Finding and exploiting holes in software features
With the holiday season fast approaching, and being so in the spirit of giving, I thought I’d compile a list of the top features that led to security issues I discovered with co-researcher Billy Rios.
With the New Year on its way, this should give the developers out there a chance to come up with some New Year’s resolutions regarding the lessons learned from a year in the wild world of computer security.
Picasa’s Button Import Feature and Built-in Web Browser/Server
Google’s Picasa includes a button import feature that can be accessed from a URI. This feature is actually quite useful; as it allows a user to click a link and import an XML description of a button into Picasa that when clicked will post images to Tabblo or Flickr albums. This is done with a Java applet that requires user interaction before upload.
Unfortunately, URIs are also accessible to attackers through cross-site scripting (XSS), so an attacker can XSS a Picasa user, load Flash which doesn’t do DNS pinning (this JUST missed our list), and then steal the user’s images without any interaction or confirmation.
I use Picasa to modify my pictures, but I can’t help worrying about the built-in web browser and web server that Picasa includes.

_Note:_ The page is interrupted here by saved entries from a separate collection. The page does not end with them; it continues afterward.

/-- `m` is `exp2(x)` and `status'` the STATUS after it: fixed where `n` is in [-1022, 1023], any value and
`EXP2_OOR` (bit 6) elsewhere (40_fastmath.md R127, R129, R130). -/
def IsExp2 (x m status status' : Word) : Prop :=
  if isFinite x = true ∧ -1022 ≤ toInt (roundHalfAway x) ∧ toInt (roundHalfAway x) ≤ 1023 then
    (∃ nan : Nat → Word, (∀ k, isNaN (nan k) = true) ∧
      m = mul (nan 1) (Config.exp2Frac (sub (nan 0) x (roundHalfAway x)))
        (BitVec.ofNat 64 ((toInt (roundHalfAway x) + 1023).toNat * 2 ^ 52))) ∧
    status' = status
  else status' = status ||| 0x40

/-- The listing of 41_phase_accumulator.md R168 from the pitch multiplier on: the record `o'` a step leaves
from the record `o`, at `SAMPLE_RATE` `sr`. -/
def IsPhaseStep (nan : Nat → Word) (sr m : Word) (o o' : OscRec) : Prop :=
  let product := mul (nan 1) (mul (nan 0) o.baseFreq o.freqModRatio) m
  let f := if lt product (neg Config.fClamp) = true then neg Config.fClamp
    else if gt product Config.fClamp = true then Config.fClamp else product
  let inc := div (nan 2) f sr
  o'.inc = inc ∧
    (if gt inc 0 = true ∧ ge o.phase one = true then
      o'.pubPhase = sub (nan 3) o.phase one ∧ o'.wrap = 1
    else if lt inc 0 = true ∧ le o.phase 0 = true then
      o'.pubPhase = add (nan 3) o.phase one ∧ o'.wrap = 1
    else o'.pubPhase = o.phase ∧ o'.wrap = 0) ∧
    o'.phase = add (nan 4) o'.pubPhase inc

/-- `PAStep(i)` took `s` to `t`, as far as its own four fields and STATUS go (R160 to R168). -/
def IsPAStep (i : Osc) (s t : State) : Prop :=
  ∃ (nan : Nat → Word) (m : Word), (∀ k, isNaN (nan k) = true) ∧
    IsExp2 (pitchOctaves nan (s.oscRec i)) m s.status t.status ∧
    IsPhaseStep (fun k => nan (6 + k)) s.sampleRate m (s.oscRec i) (t.oscRec i)

/-- `w` is `(parabolic_sine(angle(q)) * AMPLITUDE) * AMP_MOD` of the record `o`
(42_oscillators.md R190, R191). -/
def IsSampleAt (o : OscRec) (q w : Word) : Prop :=
  ∃ nan : Nat → Word, (∀ k, isNaN (nan k) = true) ∧
    w = mul (nan 1) (mul (nan 0)
      (parabolicSine (fun k => nan (10 + k))
        (neg (sub (nan 3) (mul (nan 2) (wrap01 (fun k => nan (20 + k)) q) Config.tau) Config.pi)))
      o.amplitude) o.ampMod

/-- The place of a pattern that is no NaN on the rational line with its two ends: a finite value at its
value, an infinity at its end. -/
def place (w : Word) : WithBot (WithTop ℚ) :=
  if isInf w then (if sign w then ⊥ else ((⊤ : WithTop ℚ) : WithBot (WithTop ℚ)))
  else ((toRat w : WithTop ℚ) : WithBot (WithTop ℚ))

/-- The indices of fields of `O[i]`. -/
def oscIndices (i : Osc) (fields : List Field) : List (BitVec 8) := fields.map fun f => (Reg.osc i f).index

/-- The indices that a graph sample writes: `STATUS`, `MIX_OUT`, the step fields of each record, the
outputs, and the `FREQ_MOD` of both tone records (43_synth_graph.md R226 to R228). -/
def graphIndices : List (BitVec 8) :=
  [0x01, 0x05] ++ oscIndices .osc1 [.freqMod, .out, .pubPhase, .inc, .wrap, .phase] ++
    oscIndices .osc2 [.freqMod, .out, .pubPhase, .inc, .wrap, .phase] ++
    oscIndices .lfo [.out, .outQ, .pubPhase, .inc, .wrap, .phase]

/-- `n` GSTEP commands, the host copying each `MIX_OUT` into the buffer from word `k` up
(43_synth_graph.md R232). -/
def gstepsCopied (n k : Nat) (s : State) : Result :=
  match n with
  | 0 => .next s
  | n + 1 =>
    match exec .gstep s with
    | .next t => gstepsCopied n (k + 1) { t with buffer := t.buffer.write k t.mixOut }
    | .fault r => .fault r
    | .refused r => .refused r

end Sys2Proof.Machine

/-! ## Decoding and encoding (30_encoding.md) -/

/-- R91, R94: a `CMD` write decodes to a command exactly when it is that well-formed command's word. -/
def Obligations.DecodeIsTheInverseOfEncode : Prop :=
  ∀ (v : Word) (i : Instr), decode v = .ok i ↔ (i.wellFormed = true ∧ encodeWrite i = v)

/-- R95: a `CMD` write is a legal command exactly when it is one of the 16 legal words, by number. -/
def Obligations.ExactlySixteenCommandWordsAreLegal : Prop :=
  ∀ v : Word, (∃ i, decode v = .ok i) ↔ v ∈ legalWrites

/-- R94: each of the 16 command words of the opcode map stands for its command. -/
def Obligations.WordsOfTheOpcodeMapDecode : Prop :=
  decode 0x00000000 = .ok .nop ∧ decode 0x01000000 = .ok .init ∧ decode 0x10000000 = .ok .psin ∧
    decode 0x11000000 = .ok .exp2 ∧ decode 0x12000000 = .ok .wrap01 ∧
    decode 0x20000000 = .ok (.pastep 0) ∧ decode 0x20010000 = .ok (.pastep 1) ∧
    decode 0x20020000 = .ok (.pastep 2) ∧ decode 0x21000000 = .ok (.tonestep 0) ∧
    decode 0x21010000 = .ok (.tonestep 1) ∧ decode 0x21020000 = .ok (.tonestep 2) ∧
    decode 0x22000000 = .ok (.quadstep 0) ∧ decode 0x22010000 = .ok (.quadstep 1) ∧
    decode 0x22020000 = .ok (.quadstep 2) ∧ decode 0x30000000 = .ok .gstep ∧
    decode 0x31000000 = .ok .render

/-- R98: the word a mnemonic expands to is the command's encoding, for every `SEL`, and the compound
pseudo-instructions expand to the transactions the rule lists. -/
def Obligations.MnemonicsExpandToTheirEncodings : Prop :=
  (∀ i : Instr, mnemonicWord i = encode i ∧
      (Stmt.mnemonic i).ops = [.writeReg 0x00 (encodeWrite i)]) ∧
    (∀ l : Literal, (Stmt.psinF l).ops =
      [.writeReg 0x03 l.word, .writeReg 0x00 (encodeWrite .psin), .readReg 0x04]) ∧
    (∀ l : Literal, (Stmt.exp2F l).ops =
      [.writeReg 0x03 l.word, .writeReg 0x00 (encodeWrite .exp2), .readReg 0x04]) ∧
    (∀ l : Literal, (Stmt.wrap01F l).ops =
      [.writeReg 0x03 l.word, .writeReg 0x00 (encodeWrite .wrap01), .readReg 0x04]) ∧
    (∀ base n : Word, (Stmt.renderN base n).ops =
      [.writeReg 0x06 base, .writeReg 0x07 n, .writeReg 0x00 (encodeWrite .render)]) ∧
    (∀ l : Literal, (Stmt.boot l).ops =
      [.writeReg 0x02 l.word, .writeReg 0x00 (encodeWrite .init)])

/-! ## A step (20_memory.md, 10_state.md R20) -/

/-- R91: a write to `CMD` that decodes to a command runs `exec` of that command, in the state in which the
write is no longer pending and the host has no word from it. The queue and the host's last word are the
model's (notes/assumptions/1.md, 2.md). -/
def Obligations.StepRunsTheDecodedCommand : Prop :=
  ∀ (s s' : State) (v : Word) (i : Instr), Accepts s (.writeReg 0x00 v) s' → decode v = .ok i →
    step s = exec i s'

/-- The command placed by `withFetchWord` is what the next step runs. The queue in which it is placed and the
host's last word, which the step empties, are the model's choice (notes/assumptions/1.md, 2.md); that a
write of its word executes the command is R91. -/
def Obligations.StepRunsTheCommandPlaced : Prop :=
  ∀ (s : State) (nbits w : Nat) (i : Instr), decodeTableWord nbits w = some i →
    step (s.withFetchWord nbits w) = exec i { s with reply := none }

/-- R20: with no transaction pending the block is idle and its state does not change. That a step with
an empty queue is an idle step is the model's choice (notes/assumptions/1.md). -/
def Obligations.IdleBlockKeepsItsState : Prop :=
  ∀ s : State, s.pending = [] → step s = .next s

/-- R61: a register read returns 0 at a reserved index and at `CMD`, the register elsewhere, and has no side
effect on any state of the block. -/
def Obligations.RegisterReadHasNoSideEffect : Prop :=
  ∀ (s s' : State) (j : BitVec 8), Accepts s (.readReg j) s' →
    ∃ w, step s = .next { s' with reply := some w } ∧
      if reservedIndex j = true ∨ j = 0x00 then w = 0
      else ∃ r : Reg, r.index = j ∧ w = s.regValue r

/-- R62: a register write at `CMD` executes the command, at a reserved or read-only index raises `ERR_WR`, at
`SAMPLE_RATE` of a constructed graph raises `ERR_WR`, and elsewhere stores the word, whatever it is. -/
def Obligations.RegisterWriteStoresOrRaisesErrWr : Prop :=
  ∀ (s s' : State) (j : BitVec 8) (v : Word), Accepts s (.writeReg j v) s' →
    if j = 0x00 then
      (∀ i, decode v = .ok i → step s = exec i s') ∧
        ((∀ i, decode v ≠ .ok i) → ∃ t, step s = .next t ∧ RaisedOnly 0x02 s' t)
    else if reservedIndex j = true ∨ readOnlyIndex j = true then
      ∃ t, step s = .next t ∧ RaisedOnly 0x20 s' t
    else if j = 0x02 ∧ s.flag .configured = true then
      ∃ t, step s = .next t ∧ RaisedOnly 0x20 s' t
    else ∃ t, step s = .next t ∧ t.readReg j = v ∧ UnchangedBut [j] s' t ∧ t.draws = s'.draws

/-- R63: a buffer write inside the buffer gives its word that value and leaves every other word and every
register alone, and a buffer read inside the buffer gives the host the word as it stands. -/
def Obligations.BufferTransactionsReachTheirWord : Prop :=
  (∀ (s s' : State) (k : Nat) (v : Word), Accepts s (.writeBuf k v) s' → k < s.bufLen.toNat →
    ∃ t, step s = .next t ∧ t.buffer.read k = some v ∧
      (∀ a, a ≠ k → t.buffer.read a = s.buffer.read a) ∧
      (∀ j, t.readReg j = s.readReg j) ∧ t.pending = s'.pending ∧ t.reply = none) ∧
  (∀ (s s' : State) (k : Nat) (w : Word), Accepts s (.readBuf k) s' → k < s.bufLen.toNat →
    s.buffer.read k = some w → step s = .next { s' with reply := some w })

/-- R64: a host read of a buffer word that nothing has written since reset faults, and right after reset no
word has been written. -/
def Obligations.UnwrittenBufferWordFaults : Prop :=
  (∀ (s s' : State) (k : Nat), Accepts s (.readBuf k) s' → k < s.bufLen.toNat →
    s.buffer.read k = none → step s = .fault .unwrittenBufferWord) ∧
  ∀ k, State.reset.buffer.read k = none

/-- R305: the four kinds of host access that record `ERR_WR`, bit 5 of `STATUS`, and change nothing else;
the read past the end of the buffer returns 0. -/
def Obligations.RefusedHostAccessesRaiseErrWr : Prop :=
  (∀ (s s' : State) (j : BitVec 8) (v : Word), Accepts s (.writeReg j v) s' →
    (readOnlyIndex j = true ∨ reservedIndex j = true ∨ (j = 0x02 ∧ s.flag .configured = true)) →
    ∃ t, step s = .next t ∧ RaisedOnly 0x20 s' t) ∧
  (∀ (s s' : State) (k : Nat) (v : Word), Accepts s (.writeBuf k v) s' → s.bufLen.toNat ≤ k →
    ∃ t, step s = .next t ∧ RaisedOnly 0x20 s' t) ∧
  (∀ (s s' : State) (k : Nat), Accepts s (.readBuf k) s' → s.bufLen.toNat ≤ k →
    ∃ t, step s = .next t ∧ RaisedOnly 0x20 { s' with reply := some 0 } t)

/-- R340: a reset transaction puts every register to its reset value and leaves no buffer word with a value.
That the host's queue and the tick of the free values survive it is the model's choice
(notes/assumptions/9.md). -/
def Obligations.ResetPutsEveryRegisterToItsResetValue : Prop :=
  ∀ s s' : State, Accepts s .reset s' →
    ∃ t, step s = .next t ∧
      (∀ j, t.readReg j = if j = 0x08 then s.readReg 0x08 else State.reset.readReg j) ∧
      (∀ k, t.buffer.read k = none) ∧ t.pending = s'.pending ∧ t.reply = none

Sure, the server is bound to the local loopback, but we can access it through Flash loaded in Picasa’s built-in browser as mentioned above. We could use the Flash we loaded in the built-in browser to attack the built-in server as well, which may lead to more vulnerabilities.
Starting web servers on the local loopback appears to be a design pattern for Google as Google Desktop does the same. From a features standpoint, this may provide a rich environment for extending applications. It’s important to consider the task at hand, and in the case of an application that is being used for photo editing, I have a hard time finding justification for having any service running.